After strawing, cover rows with a net to prevent the ripening fruits being attacked by blackbirds or other birds. Support the net clear of the plants. If frost is forecast after plants have come into flower, protect them by covering with fleece, plastic or other suitable material.
Strawberries suffer more than most other fruit in times of drought. If the weather turns dry at any time after the fruits start to swell, water rows thoroughly about once a week until rainfall returns to normal. Immediately after picking has finished, clip over the plants with a pair of shears to remove the leaves. This allows a crop of new leaves to grow to nourish developing flower buds that will produce the following year’s crop. Remove the straw and give the bed a thorough weeding at the same time. Compost or burn all the material removed.
Plants will start to produce runners from about mid-June onwards. If you wish to keep rows of single-spaced plants, cut off the runners as they develop.

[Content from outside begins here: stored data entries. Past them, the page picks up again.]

-- ==== Sys2Proof/Laws/Step.lean ====
section
/-! SUPPORT. What a step can do, said once: the CPU step, the frame accounting, the compose, the audio flush. -/

namespace Sys2Proof.Machine

/-! ### The step -/

/-- A step that goes on is a CPU step and the accounting after it (R520). -/
theorem step_next_iff (s t : State) : step s = .next t ↔ ∃ u, s.cpuStep = .next u ∧ t = u.account := by
  unfold step State.machineStep
  cases s.cpuStep with
  | next u => simp [eq_comm]
  | fault r => simp
  | refused r => simp

/-- A CPU step that goes on is the halted step, or one instruction after its fetch (R320, R321). -/
theorem State.cpuStep_next_iff (s u : State) :
    s.cpuStep = .next u ↔
      (s.cpu.halted = true ∧ u = s.haltedStep) ∨
      (s.cpu.halted = false ∧ ∃ t, exec s.fetchInstr (s.fetched s.fetchInstr) = .next t ∧ u = t.endStep s.fetchInstr) := by
  unfold State.cpuStep
  cases h : s.cpu.halted with
  | true => simp [eq_comm]
  | false =>
    simp only [Bool.false_eq_true, if_false, false_and, false_or, true_and]
    cases exec s.fetchInstr (s.fetched s.fetchInstr) with
    | next t => simp [eq_comm]
    | fault r => simp
    | refused r => simp

/-! ### The compose (R570, R585, R586) -/

/-- A compose changes the ScreenBuffer only (R570). -/
theorem State.compose_rest (s : State) : ∃ m, s.compose = { s with screen := m } := ⟨_, rfl⟩

@[simp] theorem State.compose_cpu (s : State) : s.compose.cpu = s.cpu := by
  obtain ⟨m, e⟩ := s.compose_rest
  rw [e]
@[simp] theorem State.compose_bus (s : State) : s.compose.bus = s.bus := by
  obtain ⟨m, e⟩ := s.compose_rest
  rw [e]
@[simp] theorem State.compose_audio (s : State) : s.compose.audio = s.audio := by
  obtain ⟨m, e⟩ := s.compose_rest
  rw [e]
@[simp] theorem State.compose_sched (s : State) : s.compose.sched = s.sched := by
  obtain ⟨m, e⟩ := s.compose_rest
  rw [e]
@[simp] theorem State.compose_roms (s : State) : s.compose.roms = s.roms := by
  obtain ⟨m, e⟩ := s.compose_rest
  rw [e]
@[simp] theorem State.compose_draws (s : State) : s.compose.draws = s.draws := by
  obtain ⟨m, e⟩ := s.compose_rest
  rw [e]
@[simp] theorem State.compose_cycles (s : State) : s.compose.cycles = s.cycles := by
  obtain ⟨m, e⟩ := s.compose_rest
  rw [e]
@[simp] theorem State.compose_table (s : State) : s.compose.table = s.table := by
  obtain ⟨m, e⟩ := s.compose_rest
  rw [e]

/-- Each byte of the ScreenBuffer after a compose (R586). -/
theorem State.compose_read (s : State) (o : Nat) (h : o < 193536) : s.compose.screen.read o = s.pictureByte o := by
  rw [State.compose_screen]
  exact Memory.read_tabulate _ _ _ h

/-- The pixel at column `x`, row `y` of the ScreenBuffer after a compose is that of the finished picture (R586). -/
theorem State.compose_screenPixel (s : State) (x y : Nat) (hx : x < 224) (hy : y < 288) :
    s.compose.screenPixel x y = s.picturePixel x y := by
  have key : ∀ c, c < 3 →
      s.compose.screen.read (3 * (224 * y + x) + c) = (s.picturePixel x y).channel c := by
    intro c hc
    rw [State.compose_read _ _ (by omega), State.pictureByte,
      show (3 * (224 * y + x) + c) / 3 = 224 * y + x by omega,
      show (3 * (224 * y + x) + c) % 3 = c by omega,
      show (224 * y + x) % 224 = x by omega, show (224 * y + x) / 224 = y by omega]
  have h0 := key 0 (by decide)
  have h1 := key 1 (by decide)
  have h2 := key 2 (by decide)
  rw [Nat.add_zero] at h0
  show Rgb.mk _ _ _ = _
  rw [h0, h1, h2]
  rfl

/-! ### The audio flush (R523, R610) -/

/-- One sample changes the phases and the samples pushed, nothing else. -/
theorem State.pushSample_eq (s : State) :
    s.pushSample =
      { s with audio := { s.audio with
          ch0 := s.audio.ch0.advance, ch1 := s.audio.ch1.advance, ch2 := s.audio.ch2.advance
          pushed := s.audio.pushed ++ [BitVec.ofInt 16 (s.audio.advance.sample s.roms s.bus.soundEnable)] } } := rfl

@[simp] theorem State.pushSamples_zero (s : State) : s.pushSamples 0 = s := rfl
@[simp] theorem State.pushSamples_succ (s : State) (n : Nat) : s.pushSamples (n + 1) = s.pushSample.pushSamples n := rfl

/-- Any number of samples changes only the audio part. -/
theorem State.pushSamples_eq (s : State) (n : Nat) : s.pushSamples n = { s with audio := (s.pushSamples n).audio } := by
  induction n generalizing s with
  | zero => rfl
  | succ k ih =>
    rw [State.pushSamples_succ, ih, State.pushSample_eq]

/-- A phase step keeps the registers of its channel. -/
theorem Channel.advance_eq (c : Channel) : c.advance = { c with acc := c.advance.acc } := by
  unfold Channel.advance
  split <;> rfl

/-- The phase after a step, in numbers. -/
theorem Channel.advance_acc (c : Channel) :
    c.advance.acc.toNat = if c.freq = 0 then c.acc.toNat else (c.acc.toNat + c.freq.toNat) % 1048576 := by
  unfold Channel.advance
  split_ifs
  · rfl
  · exact BitVec.toNat_add _ _

/-- Samples keep the absent nibbles 0 (R601). -/
theorem State.pushSamples_nibbles (s : State) (n : Nat) (h : s.audio.NibblesAbsent) :
    (s.pushSamples n).audio.NibblesAbsent := by
  induction n generalizing s with
  | zero => exact h
  | succ k ih =>
    refine ih _ ⟨?_, ?_⟩
    · rw [State.pushSample_eq, Channel.advance_eq s.audio.ch1]; exact h.1
    · rw [State.pushSample_eq, Channel.advance_eq s.audio.ch2]; exact h.2

/-! ### The frame accounting (R520, R523) -/

/-- Below F the frame counter grows and nothing else happens. -/
theorem State.account_below (s : State) (h : s.sched.frameCyc + s.cycles < 51200) :
    s.account = { s with sched := { s.sched with frameCyc := s.sched.frameCyc + s.cycles } } := by
  unfold State.account
  rw [if_neg (by show ¬ 51200 ≤ _; omega)]

/-- At F the excess is carried and the frame boundary happens. -/
theorem State.account_at (s : State) (h : 51200 ≤ s.sched.frameCyc + s.cycles) :
    s.account =
      let t := { s with sched := { s.sched with frameCyc := s.sched.frameCyc + s.cycles - 51200 } }
      { t.frameBoundary.1 with
        sched := { t.frameBoundary.1.sched with frameCyc := t.frameBoundary.1.sched.frameCyc + t.deliver.2 }
        cycles := s.cycles + t.deliver.2 } := by
  unfold State.account
  rw [if_pos (by show 51200 ≤ _; omega)]
  rfl

/-- The cost of an interrupt entry (R511 to R513, R522). -/
theorem State.raiseInterrupt_cost (s : State) (v : Byte) :
    (s.raiseInterrupt v).2 = 0 ∨ (s.raiseInterrupt v).2 = 13 ∨ (s.raiseInterrupt v).2 = 19 := by
  by_cases h : s.cpu.iff1 = false ∨ s.cpu.eiDelay = true
  · rw [State.raiseInterrupt_refused s v h]
    exact Or.inl rfl
  · unfold State.raiseInterrupt State.raiseInterruptWith
    rw [if_neg h]
    simp only [State.intTarget, Config.intModePolicy]
    split
    · exact Or.inr (Or.inl rfl)
    · exact Or.inr (Or.inl rfl)
    · exact Or.inr (Or.inr rfl)

/-- An interrupt entry changes the CPU and what its two bus writes change. -/
theorem State.raiseInterrupt_rest (s : State) (v : Byte) :
    (s.raiseInterrupt v).1.screen = s.screen ∧ (s.raiseInterrupt v).1.sched = s.sched ∧
      (s.raiseInterrupt v).1.roms = s.roms ∧ (s.raiseInterrupt v).1.draws = s.draws ∧
      (s.raiseInterrupt v).1.cycles = s.cycles ∧ (s.raiseInterrupt v).1.table = s.table := by
  by_cases h : s.cpu.iff1 = false ∨ s.cpu.eiDelay = true
  · rw [State.raiseInterrupt_refused s v h]
    exact ⟨rfl, rfl, rfl, rfl, rfl, rfl⟩
  · simp only [not_or, Bool.not_eq_false, Bool.not_eq_true] at h
    rw [State.raiseInterrupt_accepted s v h.1 h.2]
    simp

end Sys2Proof.Machine
end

The alternative is to encourage the formation of matted rows, which give higher yields. To achieve matted rows, allow the first 7-10 runners from each parent plant to root in a band 20-25cm (8-10in) on either side of the row and only remove any that are surplus to this. Keep rows well weeded at all times and, each year in February; top-dress plants with a high potash fertiliser to encourage flowering and fruiting. You can have extra-early strawberries if you cover an early variety with cloches or a polythene tunnel at the end of February.
Perpetual (Everbearing) Fruiting Strawberries
Known as everbearing types, these varieties start to flower at more or less the same time as other strawberries but continue to produce flowers and fruit until the weather becomes too cold in October. The fruiting period can be extended if plants are protected with cloches in the autumn. As the main reason for growing these varieties is to obtain fruit in late summer and autumn, it is recommended that any flowers produced before the end of May are cut off to encourage maximum production of fruit from July onwards. Later flowers should all be left on, even in the first year.
Cultivation differs from that of standard varieties in that fewer runners are produced and, as these flower and fruit immediately, they should not be removed. Also, plants should not be defoliated in summer. Instead, old leaves should be removed and beds cleaned up in late winter.
Growing Strawberries In Hanging Baskets
Strawberries are well-suited to hanging baskets or patio containers and are ideal for those with limited space. Growing them in baskets will also reduce attack from slugs and snails. For a 12in basket use 10 plants. Upon receipt, they can be planted straight away. Incorporate some water-retaining granules and slow-release fertiliser into the compost before planting and ensure they are frequently watered.
Taking Care Of Your Framberry Plants
This variety combines the taste of strawberry and raspberry! They are easily grown in the same way as strawberries. Fully hardy, and with a fast-growing habit Framberries can be grown in containers or baskets, as well as in the traditional way planted in the ground.
Prepare the ground in the same way as for strawberries. When planting out, space the plants at 45cm (18in) intervals with 75cm (30in) between each row and apply a generous layer of mulch around the base of the plants, being careful to avoid the crown. If training onto a support, tie them in as they start to grow and keep the runners off the ground.